Saved data entries

-- ==== Sys2Proof/Machine/Bringup.lean ====
section
/-! DEFINITION. Power-on, reset and bring-up (R291–R294, R305–R315, R337, R376): the rails, the resets, the steps of
R309, the Sentinel state and the frequency of ENG_CLK, with the commands RAILS_GOOD to INTERLEAVE_TABLE_WRITE,
SELFTEST_END, CAL_DONE, AVS_ACK_WRITE, ENG_FREQ_WRITE, ENG_CLK_RELOCK and RTC_LOSS. -/

namespace Sys2Proof.Machine

/-! ### Resets -/

/-- RAIL_OK shows the rails that are good. -/
def syncRails (s : State) : State :=
  fset s 0x10 F.PWR_STAT_RAIL_OK (((List.range 11).filter fun i => s.chip.rails.getD i false).foldl (fun v i => v + 2 ^ i) 0)

/-- Every switched domain, the endpoint, the pads and the registers at reset (R293, R302, R315, R355). DEVTIME, the trip
latch, the fuses and the NOR device outside are kept; device memory reads as if nothing had been written (log 53). -/
def coldState (s : State) : State :=
  let c := s.chip
  let c0 := State.reset.chip
  let b := s.bdrk
  let b0 := State.reset.bdrk
  syncRails { State.reset with
    pending := s.pending
    free := s.free
    devtime := s.devtime
    out := s.out
    chip := { c0 with
      rails := c.rails, padsOn := c.padsOn, aonUp := c.aonUp, railsAt := c.railsAt, trip := c.trip, perst := c.perst
      rollback := c.rollback }
    bdrk := { b0 with nor := b.nor, norNext := b.norNext, slots := b.slots }
    pins := { State.reset.pins with gpio := s.pins.gpio, thermtrip := c.trip } }

/-- Chip power-on reset is asserted, and every pad is at high impedance (R293, R370). -/
def powerOnReset (s : State) : State := setChip (coldState s) ({ · with por := true, padsOn := false })

/-! ### ENG_CLK (R294, R307, R369) -/

/-- The frequency step that should be in force: the lowest of STEP, the AVS limit and the throttle. -/
def engStep (s : State) : Nat :=
  min (fget s 0x11 F.CLK_ENG_FREQ_STEP)
    (min (if fbit s 0x10 F.PWR_AVS_ACK then 11 else 5) (fget s 0x11 F.CLK_THROTTLE_LIMIT))

/-- ENG_CLK relocks: ENG_NOW is the frequency in force. A change raises ENG_CHANGE (DEDUCED, log 54). -/
def relock (s : State) : State :=
  if fget s 0x11 F.CLK_ENG_NOW_STEP = engStep s then s
  else setIrq (fset s 0x11 F.CLK_ENG_NOW_STEP (engStep s)) 0x11 2

/-- AVS.ACK is set (R294). -/
def ackAvs (s : State) : State := fset s 0x10 F.PWR_AVS_ACK 1

/-! ### The Sentinel state (R313, R314) -/

/-- A BOOT entry (R327): the spec gives its PAGE and DETAIL no value. -/
def logBoot (s : State) (cause : Nat) : State :=
  useFree (useFree (logEvent s 3 cause (freeNat s) (freeNat (useFree s))))

/-- Domains 1–58 are off; nothing in them is kept. -/
def allOff (s : State) : State :=
  let s := (List.range 58).foldl (fun s i => setDomState (modDom s (i + 1) fun _ => dom0) (i + 1) 0) s
  { s with engines := [], banks := [], dmcs := [] }

/-- Enter the Sentinel state. Where Bedrock's core test failed, only hardware answers (R314). -/
def enterSentinel (s : State) (cause : Nat) : State :=
  let s := allOff (fset (fset s 0 F.CHIP_STATE_PHASE 3) 0 F.CHIP_STATE_CAUSE cause)
  let s := (List.range 16).foldl (fun s i => syncSrc s (258 + i)) (fset s 0 F.CHIP_GPIO_OE_OE 0)
  if s.chip.coreFail then s
  else { emit (logBoot (setChip s ({ · with cfgOk := true })) cause) (.uart cause) with
         pins := { s.pins with alertN := true } }

/-! ### The end of bring-up (R165, R309 step 12, R310) -/

/-- The unit in a domain has its READY bit. -/
def upBits (s : State) (lo n : Nat) : Bool := (List.range n).all fun i => readyBit s (lo + i)

def anyTest (s : State) : Bool := (eePages ++ dePages).any (testRunning s)

/-- A cluster's load has ended: it is ready, or its self-test failed. -/
def clusterEnded (s : State) (q : Nat) : Bool := readyBit s (49 + q) || fget s (qzPage q) F.HDR_BLK_READY_STATE == 6

/-- The two highest-numbered healthy engines of a kind become its standbys (R165). -/
def chooseStandbys (s : State) (pages : List Nat) : State :=
  let ok := pages.filter fun p => blkReady s p && (getEng s p).tested && !(getEng s p).retired
  let sb := if capacityMode s then [] else ok.drop (max 16 (ok.length - 2))
  let s := (ok.filter fun p => !sb.contains p && isStandby s p).foldl callIn s
  (sb.filter fun p => blkInService s p || (getEng s p).waking).foldl (fun s p => endUnitDrain (drainToStandby s p) p) s

/-- Every engine of a kind has ended its bring-up tests, those of step 12 too: its standbys are chosen, once (R165). -/
def kindTested (s : State) (k : EngKind) : State :=
  let pages := kindPages (engPage k 0)
  if s.chip.chosen.contains k || !(pages.all fun p => readyBit s (domainOf p) && !testRunning s p) ||
      !(s.chip.retried || pages.all fun p => (getEng s p).tested) then s
  else chooseStandbys (setChip s fun c => { c with chosen := k :: c.chosen }) pages

/-- READY[63] is set, BRINGUP_DONE is raised and Bedrock sleeps; the counter fuses follow the running package (R329). -/
def endBringup (s : State) : State :=
  let s := fset (fset (setIrq (setReady s 63) 0 4) 0 F.CHIP_STATE_PHASE 2) 1 F.BDRK1_STATUS_AWAKE 0
  logBoot (setChip s fun c => { c with rollback := max c.rollback c.fwVer }) 0

/-- Units that are tested or calibrated once more (R309 step 12). -/
def failedEngines (s : State) : List Nat := (eePages ++ dePages).filter fun p => !(getEng s p).tested

def lowBanks (s : State) : List Nat := (List.range 4).filter fun b => tilesOn s b < minTiles s b

/-- Test an engine during bring-up: it joins when it passes. -/
def bringupTest (s : State) (page : Nat) : State :=
  startTest (fset (modEng s page ({ · with admitWait := true })) page F.HDR_BLK_READY_STATE 1) page

/-- Calibrate a bank during bring-up: it serves when it passes. -/
def bringupCal (s : State) (b : Nat) : State :=
  setBank (requestWake (modBank s b ({ · with autoBack := true })) (37 + b)) b 1 1

/-- A PPU is tested in bring-up, and serves where it passes (R309 steps 6 and 12). -/
def bringupPpu (s : State) (page : Nat) : State :=
  let s := ppuTested (fset s page F.HDR_BLK_READY_READY 1) page
  if (getEng s page).tested then callIn s page else s

def failedPpus (s : State) : List Nat := ppuPages.filter fun p => !(getEng s p).tested

/-- End bring-up, or start its retests, once every other step has ended. -/
def checkBringup (s : State) : State :=
  let units := upBits s 1 48 && clusterEnded s 0 && clusterEnded s 1
  let rest := s.chip.memReady && readyBit s 57 && readyBit s 58 && readyBit s 61
  let busy := anyTest s || (List.range 4).any fun b => bankState s b == 1
  let s := if readyBit s 63 || inSentinel s then s else kindTested (kindTested s .ee) .de
  if readyBit s 63 || inSentinel s || !units || !rest || busy then s
  else if s.chip.retried then endBringup s
  else
    let s := (failedPpus s).foldl bringupPpu (setChip s ({ · with retried := true }))
    if failedEngines s = [] ∧ lowBanks s = [] then endBringup s
    else (lowBanks s).foldl bringupCal ((failedEngines s).foldl bringupTest s)

/-! ### The units' own steps -/

/-- Engines of wave `w` (R309 step 6). -/
def wavePages (w : Nat) : List Nat := (List.range 6).flatMap fun i => [eePage (6 * w + i), dePage (6 * w + i)]

/-- Start the next wave whose engines have not all been tested; after the last, the PPUs are woken to test together. -/
def startWaves (s : State) : List Nat → State
  | [] =>
    if s.chip.wave < 4 then
      (List.range 8).foldl (fun s i => requestWake s (41 + i)) (setChip s ({ · with wave := 4 }))
    else s
  | w :: ws =>
    let todo := (wavePages w).filter fun p => !readyBit s (domainOf p)
    if todo = [] then startWaves s ws else todo.foldl bringupTest (setChip s ({ · with wave := w + 1 }))

/-- An engine's test has ended during bring-up: its bit is set, and after the last of a wave the next begins. -/
def engineEnded (s : State) (page : Nat) : State :=
  let s := setReady (fsetb s page F.HDR_BLK_READY_READY (!inReset s page)) (domainOf page)
  let w := s.chip.wave
  if (wavePages (w - 1)).all fun p => readyBit s (domainOf p) then startWaves s ([0, 1, 2].drop w) else s

/-- The next bank without a bit is woken for its calibration, once every PPU bit is set (R309 step 8). -/
def nextBank (s : State) : State :=
  if upBits s 1 36 && upBits s 41 8 then
    match (List.range 4).find? fun b => !readyBit s (37 + b) with
    | some b => if domOn s (37 + b) then bringupCal s b else requestWake s (37 + b)
    | none => s
  else s

/-- READY[59] is set once firmware runs and the domain is on (R309 step 4). -/
def readyPcie (s : State) : State :=
  if s.chip.fwRuns && domOn s 59 then checkContextReady (setReady s 59) else s

/-- What a domain does when it is ON for the first time (R309, R310). -/
def bringupOn (s : State) (d : Nat) : State :=
  if readyBit s d then s
  else if 37 ≤ d ∧ d < 41 then bringupCal s (d - 37)
  else if 41 ≤ d ∧ d < 49 then
    checkBringup (nextBank (bringupPpu (setReady s d) (ppuPage (d - 41))))
  else if 51 ≤ d ∧ d < 57 ∧ !s.chip.memReady then
    (List.range 4).foldl (fun s i => fset s (dmcPage (4 * (d - 51) + i)) F.DMC_STATUS_STATE 1) s
  else if d = 57 then checkBringup (setReady (fset s 0x11 F.CLK_SRC_SERDES_REFCLK_OK 1) 57)
  else if d = 58 then checkBringup (setReady { s with store := [] } 58)
  else if d = 59 then readyPcie s
  else s

/-! ### Step 1: the straps, Bedrock and the sensors -/

/-- Calibrate the thermal sensors (R335, R337): sensor 0 is trimmed by fuse. -/
def calThermal (s : State) (offsets : List Int) : State :=
  let off := (List.range 24).map fun i => if i = 0 then 0 else offsets.getD i 0
  (List.range 24).foldl (fun s i => calRecord s (184 + i) (off.getD i 0).natAbs ((off.getD i 0).natAbs ≤ 80))
    (setChip s ({ · with thermOff := off }))

/-- What the fuses and the board give (R294, R305, R352): TARGET_MV, TEMP_I and whether RTC_IN toggles are free values. -/
def loadFuses (s : State) : State :=
  let s := useFree (fset s 0x10 F.PWR_AVS_TARGET_MV (650 + freeNat s % 201))
  let s := useFree (fset s 0 F.CHIP_CAPS_TEMP_I (freeNat s % 2))
  useFree (fset s 0x11 F.CLK_SRC_RTC_OK (freeNat s % 2))

/-- Bring-up begins (R309 step 1): the straps are sampled, and Bedrock powers on. -/
def startBringup (s : State) (bootSrc smbAddr : Nat) (offsets : List Int) : State :=
  let s := setChip s fun c => { c with por := false, porAt := s.devtime, sinceChange := s.devtime }
  let s := fset (fset s 0 F.CHIP_STATE_BOOT_SRC bootSrc) 0 F.CHIP_STATE_SMB_ADDR smbAddr
  let s := loadFuses (setReady (fset s 0x11 F.CLK_SRC_CORE_LOCK 1) 60)
  let s := fsetb s 0x11 F.CLK_SRC_REFCLK_OK (!s.chip.perst)
  calThermal (fset (setDomState s 0 2) 1 F.BDRK1_STATUS_AWAKE 1) offsets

**Directions for this task**
Give the exact lines, and only those, from the line containing "let busy := anyTest" through the line containing "if failedEngines s" in the entries above.

**Response box**
  let busy := anyTest s || (List.range 4).any fun b => bankState s b == 1
  let s := if readyBit s 63 || inSentinel s then s else kindTested (kindTested s .ee) .de
  if readyBit s 63 || inSentinel s || !units || !rest || busy then s
  else if s.chip.retried then endBringup s
  else
    let s := (failedPpus s).foldl bringupPpu (setChip s ({ · with retried := true }))
    if failedEngines s = [] ∧ lowBanks s = [] then endBringup s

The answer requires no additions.